(INPUT DATA begins)
-- ==== Sys2Proof/Machine/Convert.lean ====
section
/-! DEFINITION. Vector conversions, unpacking, dot products, permutes (spec/05 R124 to R133), with the seed slots and the decode
table as a thread sees them (spec/16 R358, R359). -/

namespace Sys2Proof.Machine

/-! Writes that other threads see later (spec/08 R180, spec/16 R358, R359). -/

/-- The last of a list of delayed writes to an index, by a writer that a condition picks. -/
def ownWrite {α : Type} (l : List (Delayed α)) (own : Nat → Bool) (index : Nat) : Option α :=
  match (l.filter fun d => (d.writer.map own).getD false && d.index = index).getLast? with
  | some d => some d.value
  | none => none

/-- The writer of a delayed write: a thread, and the dispatch of an instance (spec/07 R150). -/
def threadWriter (id : Nat) : Nat := 2 * id
def dispatchWriter (inst : Nat) : Nat := 2 * inst + 1

/-- A thread's own writes, and those of its instance's dispatch. -/
def Core.owns (k : Core) (sl w : Nat) : Bool :=
  w = threadWriter (tabGet {} k.slots sl).id || w = dispatchWriter (tabGet {} k.slots sl).inst

/-- A seed slot as a thread's slot sees it. -/
def Core.seedSeen (k : Core) (sl n : Nat) : Seed := (ownWrite k.seedWrites (k.owns sl) n).getD (tabGet {} k.seeds n)

/-- The decode table as a thread's slot sees it. -/
def Core.fmtSeen (k : Core) (sl : Nat) : Option DecodeTable := (ownWrite k.fmtWrites (k.owns sl) 0).getD k.fmt

/-- A seed slot as its last write leaves it. -/
def Core.seedLast (k : Core) (n : Nat) : Seed := (ownWrite k.seedWrites (fun _ => true) n).getD (tabGet {} k.seeds n)

/-- A write of a seed slot by a writer: its generation advances (spec/16 R357). -/
def Core.setSeed (k : Core) (writer n : Nat) (v : Word) : Core :=
  { k with seedWrites := k.seedWrites ++ [⟨k.cyc, some writer, n, ⟨v, (k.seedLast n).gen + 1⟩⟩] }

/-! Conversions (R125, R128). -/

/-- A type whose values are integers. -/
def Elem.isInt : Elem → Bool
  | .int _ _ => true
  | .m8 => true
  | .flt _ => false

/-- One lane from a type to another: integers narrow, everything else rounds once; an infinity with S = 1 is clipped even to its own
type (DESIGN CHOICE, log 64). -/
def laneConvert (src dst : Elem) (sat : Bool) (rm : Rm) (c : Nat) : LaneRes :=
  if Elem.isInt src && Elem.isInt dst then narrow dst (Elem.intOf src c) sat
  else roundElem dst (Elem.decode src c) false rm sat

/-- Lanes with the number of each. -/
def indexed : Nat → List Nat → List (Nat × Nat)
  | _, [] => []
  | i, a :: r => (i, a) :: indexed (i + 1) r

/-- Writes results into the low lanes of group k under the mask. -/
def State.putLanes (s : State) (k w : Nat) (m : Bool) (rs : List LaneRes) (sources : List Nat) (t : Bool) : State :=
  let u := s.cur
  let r := merge (u.enabled m) 0 rs (u.lanes w k)
  (s.setLanes k w r.1 (u.vecFresh (k :: sources) m)).addVxf r.2 t

def execVcvt (n : BitVec 4) (h : BitVec 3) (m : BitVec 4) (k : BitVec 3) (t : BitVec 4) (s : State) : Res :=
  let x := modsOf n
  vectorGate (wordVcvt n h m k t) [] [k, h] (maskRegs x.m) (fun s =>
    let u := s.cur
    let en := u.vsrc.getLsbD 36
    let slot := ((s.core s.ic).seedSeen s.is (fld u.vsrc.toNat 35 32)).value
    let row := fld u.vsrc.toNat 15 0
    let rm := fun i => if en then Rm.sr (srU slot row i (fld u.vsrc.toNat 31 16)) else rmOf x.rm
    let count := min (1024 / laneWidth m.toNat) (1024 / laneWidth t.toNat)
    let rs := ((indexed 0 (u.lanes (laneWidth m.toNat) h.toNat)).take count).map fun p =>
      laneConvert (elemOf m.toNat) (elemOf t.toNat) x.s (rm p.1) p.2
    let s := s.putLanes k.toNat (laneWidth t.toNat) x.m rs [h.toNat] false
    done (s.updCur fun u => if en then { u with vsrc := (u.vsrc.extractLsb' 16 21 ++ (u.vsrc.extractLsb' 0 16 + 1#16)) } else u)) s

/-! The decode table (R126, R127). -/

def execVdec (n : BitVec 4) (h : BitVec 3) (m : BitVec 4) (k : BitVec 3) (t : BitVec 4) (s : State) : Res :=
  let x := modsOf n
  vectorGate (wordVdec n h m k t) [] [k, h] (maskRegs x.m) (fun s =>
    match (s.core s.ic).fmtSeen s.is with
    | none => trap 9 0 s
    | some tb =>
      let w := laneWidth t.toNat
      let bytes := ((s.cur.lanes 8 h.toNat).drop (1024 / w * m.toNat)).take (1024 / w)
      let dst := elemOf t.toNat
      let sat := x.s && dst != .flt .fp32
      done (s.putLanes k.toNat w x.m (bytes.map fun c => roundElem dst (tableVal tb c) false (rmOf x.rm) sat) [h.toNat] false)) s

def execVenc (x : BitVec 1) (h : BitVec 3) (m : BitVec 4) (k : BitVec 3) (s : State) : Res :=
  vectorGate (wordVenc x h m k) [] [k, h] (maskRegs (x = 1)) (fun s =>
    match (s.core s.ic).fmtSeen s.is with
    | none => trap 9 0 s
    | some tb =>
      let l := s.cur.lanes (laneWidth m.toNat) h.toNat
      done (s.putLanes k.toNat 8 (x = 1) (l.map fun c => encodeD8 tb (Elem.decode (elemOf m.toNat) c)) [h.toNat] false)) s

/-! MX block scales (R129). -/

/-- The lanes of elements under the scales of their blocks of 32. -/
def scaleLanes (src dst : Elem) (sat : Bool) (rm : Rm) (scales : List Nat) (l : List Nat) : List LaneRes :=
  (indexed 0 l).map fun p => roundElem dst (mxScale (scales.getD (p.1 / 32) 0) (toF19 src p.2)) false rm sat

def execVmxs (g : BitVec 3) (n : BitVec 4) (h : BitVec 3) (m : BitVec 4) (k : BitVec 3) (t : BitVec 4) (s : State) : Res :=
  let x := modsOf n
  vectorGate (wordVmxs g n h m k t) [] [k, h, g] (maskRegs x.m) (fun s =>
    let u := s.cur
    let w := laneWidth t.toNat
    let rs := scaleLanes (elemOf m.toNat) (elemOf t.toNat) x.s (rmOf x.rm) (u.lanes 8 g.toNat) ((u.lanes 8 h.toNat).take (1024 / w))
    done (s.putLanes k.toNat w x.m rs [h.toNat, g.toNat] false)) s

/-! Ternary bytes (R130). -/

/-- A weight as a lane of a type. -/
def weightLane (t : Elem) (v : Int) : LaneRes := (roundElem t (Val.ofInt v) false .rne false).1 |> fun c => (c, {})

/-- The weights of a byte; an illegal one gives five zeros. -/
def weights (b : Nat) : List Int := if 243 ≤ b then [0, 0, 0, 0, 0] else unpack3 b

def execVunpk3 (x : BitVec 1) (h : BitVec 3) (m : BitVec 4) (k : BitVec 3) (t : BitVec 4) (s : State) : Res :=
  vectorGate (wordVunpk3 x h m k t) [] [k, h] (maskRegs (x = 1)) (fun s =>
    let u := s.cur
    let w := laneWidth t.toNat
    let count := 1024 / w
    let first := 8 * m.toNat
    let bytes := (span first ((count + 4) / 5)).map fun j => (j, if j ≤ 127 then (u.lanes 8 h.toNat).getD j 0 else 121)
    let bad := bytes.find? fun p => 243 ≤ p.2
    match bad, u.trapen with
    | some p, true => trap 9 (BitVec.ofNat 64 p.1) s
    | _, _ =>
      let ws := ((bytes.map fun p => weights p.2).flatten.take count).map (weightLane (elemOf t.toNat))
      done (s.putLanes k.toNat w (x = 1) ws [h.toNat] bad.isSome)) s

/-! Add-subtract and dot products (R131, R132). -/

/-- The sign of a weight, none for a NaN. -/
def weightSign (v : Val) : Option Int :=
  match v with
  | .nan => none
  | .inf s => some (if s then -1 else 1)
  | .fin s m _ => some (if m = 0 then 0 else if s then -1 else 1)

/-- One lane of VADDSUB: c the old lane, x the source, s the weight. -/
def laneAddsub (src dst : Elem) (sat : Bool) (rm : Rm) (x wt c : Nat) : LaneRes :=
  match dst with
  | .flt f =>
    match weightSign (Elem.decode src wt) with
    | none => (Fmt.nan f, { nv := true })
    | some g =>
      let cv := Fmt.decode f c
      let xv := Elem.decode src x
      let e := if g = 0 then (cv, {}) else Val.add rm cv (if 0 < g then xv else Val.neg xv)
      let r := roundFlt f e.1 false rm sat
      (r.1, Flags.or e.2 r.2)
  | .int _ _ | .m8 => narrow dst (Elem.intOf dst c + (Elem.intOf src wt).sign * Elem.intOf src x) sat

def execVaddsub (g : BitVec 3) (n : BitVec 4) (h : BitVec 3) (m : BitVec 4) (k : BitVec 3) (t : BitVec 4) (s : State) : Res :=
  let x := modsOf n
  vectorGate (wordVaddsub g n h m k t) [] [k, h, g] (maskRegs x.m) (fun s =>
    let u := s.cur
    let w := laneWidth t.toNat
    let rs := zip3 (laneAddsub (elemOf m.toNat) (elemOf t.toNat) x.s (rmOf x.rm)) (u.lanes (laneWidth m.toNat) h.toNat)
      (u.lanes (laneWidth m.toNat) g.toNat) (u.lanes w k.toNat)
    done (s.putLanes k.toNat w x.m rs [h.toNat, g.toNat] false)) s

/-- Groups of n elements. -/
def chunks (n : Nat) : Nat → List Nat → List (List Nat)
  | 0, _ => []
  | k + 1, l => l.take n :: chunks n k (l.drop n)

/-- c + Σ a × b, exact: ∞ × 0 is invalid, and ∞ − ∞ is. -/
def dotVal (f : Fmt) (rm : Rm) (c : Val) : List Nat → List Nat → Val × Flags
  | a :: as, b :: bs =>
    let p := Val.mul (Fmt.decode f a) (Fmt.decode f b)
    let e := Val.add rm c p.1
    let r := dotVal f rm e.1 as bs
    (r.1, Flags.or p.2 (Flags.or e.2 r.2))
  | [], _ => (c, {})
  | _ :: _, [] => (c, {})

/-- One lane of VDOT: infinities of both signs report NV only where no operand is NaN (DESIGN CHOICE, log 64). -/
def laneDot (src : Elem) (sat : Bool) (rm : Rm) (as bs : List Nat) (c : Nat) : LaneRes :=
  match src with
  | .flt f =>
    let e := dotVal f rm (Fmt.decode .fp32 c) as bs
    let nan := Val.isNan (Fmt.decode .fp32 c) || (as ++ bs).any fun a => Val.isNan (Fmt.decode f a)
    let zeroInf := ((as.zip bs).map fun p => (Val.mul (Fmt.decode f p.1) (Fmt.decode f p.2)).2).any (·.nv)
    let r := roundFlt .fp32 e.1 false rm sat
    (r.1, Flags.or r.2 { nv := zeroInf || (e.2.nv && !nan) })
  | .int _ _ | .m8 =>
    narrow (.int 32 true) (((as.zip bs).map fun p => Elem.intOf src p.1 * Elem.intOf src p.2).foldl (· + ·) (signed 32 c)) sat

/-- The dot products of groups of elements, lane by lane. -/
def dotLanes (src : Elem) (sat : Bool) (rm : Rm) : List (List Nat) → List (List Nat) → List Nat → List LaneRes
  | as :: r, bs :: q, c :: cs => laneDot src sat rm as bs c :: dotLanes src sat rm r q cs
  | [], _, _ => []
  | _ :: _, [], _ => []
  | _ :: _, _ :: _, [] => []

def execVdot (g : BitVec 3) (n : BitVec 4) (h : BitVec 3) (m : BitVec 4) (k : BitVec 3) (t : BitVec 4) (s : State) : Res :=
  let x := modsOf n
  vectorGate (wordVdot g n h m k t) [] [k, h, g] (maskRegs x.m) (fun s =>
    let u := s.cur
    let ws := laneWidth m.toNat
    let rs := dotLanes (elemOf m.toNat) x.s (rmOf x.rm) (chunks (32 / ws) 32 (u.lanes ws h.toNat)) (chunks (32 / ws) 32 (u.lanes ws g.toNat))
      (u.lanes 32 k.toNat)
    done (s.putLanes k.toNat 32 x.m rs [h.toNat, g.toNat] false)) s

/-! Permute and slide (R133). -/

def execVperm (g : BitVec 3) (x : BitVec 1) (h k : BitVec 3) (t : BitVec 4) (s : State) : Res :=
  vectorGate (wordVperm g x h k t) [] [k, h, g] (maskRegs (x = 1)) (fun s =>
    let u := s.cur
    let w := laneWidth t.toNat
    let src := u.lanes w h.toNat
    let rs := (u.lanes w g.toNat).map fun i => (src.getD (i % (1024 / w)) 0, ({} : Flags))
    done (s.putLanes k.toNat w (x = 1) rs [h.toNat, g.toNat] false)) s

def execVslide (g : BitVec 3) (x : BitVec 1) (h k : BitVec 3) (t : BitVec 4) (s : State) : Res :=
  vectorGate (wordVslide g x h k t) [] [k, h, g] (maskRegs (x = 1) ++ [14]) (fun s =>
    let u := s.cur
    let w := laneWidth t.toNat
    let d := (u.reg 14).toInt
    let both := u.lanes w h.toNat ++ u.lanes w g.toNat
    let rs := (span 0 (1024 / w)).map fun (i : Nat) =>
      let j := (i : Int) + d
      (if j < 0 then 0 else both.getD j.toNat 0, ({} : Flags))
    let s := s.putLanes k.toNat w (x = 1) rs [h.toNat, g.toNat] false
    done (if u.isFresh 14 then s.updCur fun v => { v with fresh := v.fresh ||| (0xFFFF#128 <<< (16 * k.toNat)) } else s)) s

end Sys2Proof.Machine
end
(INPUT DATA ends)
WHAT TO WORK ON » Copy out all lines above holding "scaleLanes".

RESULT BELOW »
def scaleLanes (src dst : Elem) (sat : Bool) (rm : Rm) (scales : List Nat) (l : List Nat) : List LaneRes :=
    let rs := scaleLanes (elemOf m.toNat) (elemOf t.toNat) x.s (rmOf x.rm) (u.lanes 8 g.toNat) ((u.lanes 8 h.toNat).take (1024 / w))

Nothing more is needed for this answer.